We have previously argued that OCT global metrics will miss damage that can be seen on reports such as those in Fig. 1 [12, 29]. As in the case of early detection, we are suggesting that trained observers will outperform GONH and Gmac metrics if they had these reports. Of course, there may be some purposes, such as clinical trials, where qualitative evaluations are not appropriate. For these purposes, we need to find alternatives to global metrics. For detection of glaucoma, we have shown success with an objective structure–function method, as well as a deep learning approach [11, 30,31,32,33]. Similar approaches can be applied to progression. For example, the clinician can topographically compare the changes in the VF to the changes in the OCT probability maps, as well as topographically compare the changes in the different OCT maps and images.

Limitations

There are three limitations to this study worth mentioning. First, the sample is relatively small, although it is hard to see how more eyes will change the fundamental findings here. Second, the design suffers from the general problem facing studies of progression. There is no “gold standard” or “litmus test for progression.” In this study we used an RS based on the consensus of four experts after evaluation of all available structural and functional information. Other progression studies have used, for example, Zeiss’ GPA to confirm the presence of deterioration [34, 35]. Thus, applying different RS will produce different estimates of FP and FN. However, our general conclusions regarding the problems with these metrics should hold. See the Supplementary Figures for proof of concept.

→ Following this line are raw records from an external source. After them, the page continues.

-- ==== Sys2Proof/Laws/PerInstr.lean ====
section
/-! SUPPORT. A statement about every instruction as syntax: its encoding begins with bytes that belong to its row of the
opcode table, whose match and mask are written out in Machine/Rows.lean (30_encoding.md R128). One lemma for each
constructor. -/

namespace Sys2Proof.Laws.TableRow

open Sys2Proof.Machine

/-- The encoding of the instruction begins with bytes of its row. -/
def Statement (i : Instr) : Prop := belongsTo (rowMatch i) (encode i) = true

Finally, the eyes in this study were all “early glaucoma,” as defined by 24-2 MD better than -6 dB at baseline. The results here need to be extended to more advanced glaucoma. While it is generally held that one cannot use OCT for eyes with GONH values less than about 50 μm, we have recently shown this is not true [36].

Conclusions

Global statistics such as average cRNFL thickness (GONH) and average RGCLP thickness (Gmac) will miss or overcall progression of glaucoma. There are inherent problems with these methods that will be difficult, if not impossible, to correct. In particular, as they are averages, they can miss local defects. Further, they are prone to FP and FN mistakes due to subtle segmentation and alignment errors of the fovea and disc centres. Approaches are needed which do not rely on these metrics and instead focus on the topographical agreement among the cRNFL, RGCLP, and RNFL thickness measures.

Summary

What was known before

  • Average (global) measures of the circumpapillary retinal nerve fibre layer (cRNFL) and the retinal ganglion cell plus inner plexiform layer (RGCLP) thickness are common measures of progression. However, these two measures, global cRNFL (G) and global RGCLP (Gmac), miss early glaucomatous damage. Thus, it is likely that these two measures will also miss clear progression of glaucoma, while also falsely identifying some eyes as progressors.

What this study adds

  • Global metrics G and Gmac can lead to both false positives and false negatives because of problems inherent in OCT scanning, such as segmentation and centring. In addition, they can miss local damage (false negatives). These problems are difficult, if not impossible, to correct, and raise concerns about the advisability of using global metrics for detecting progression.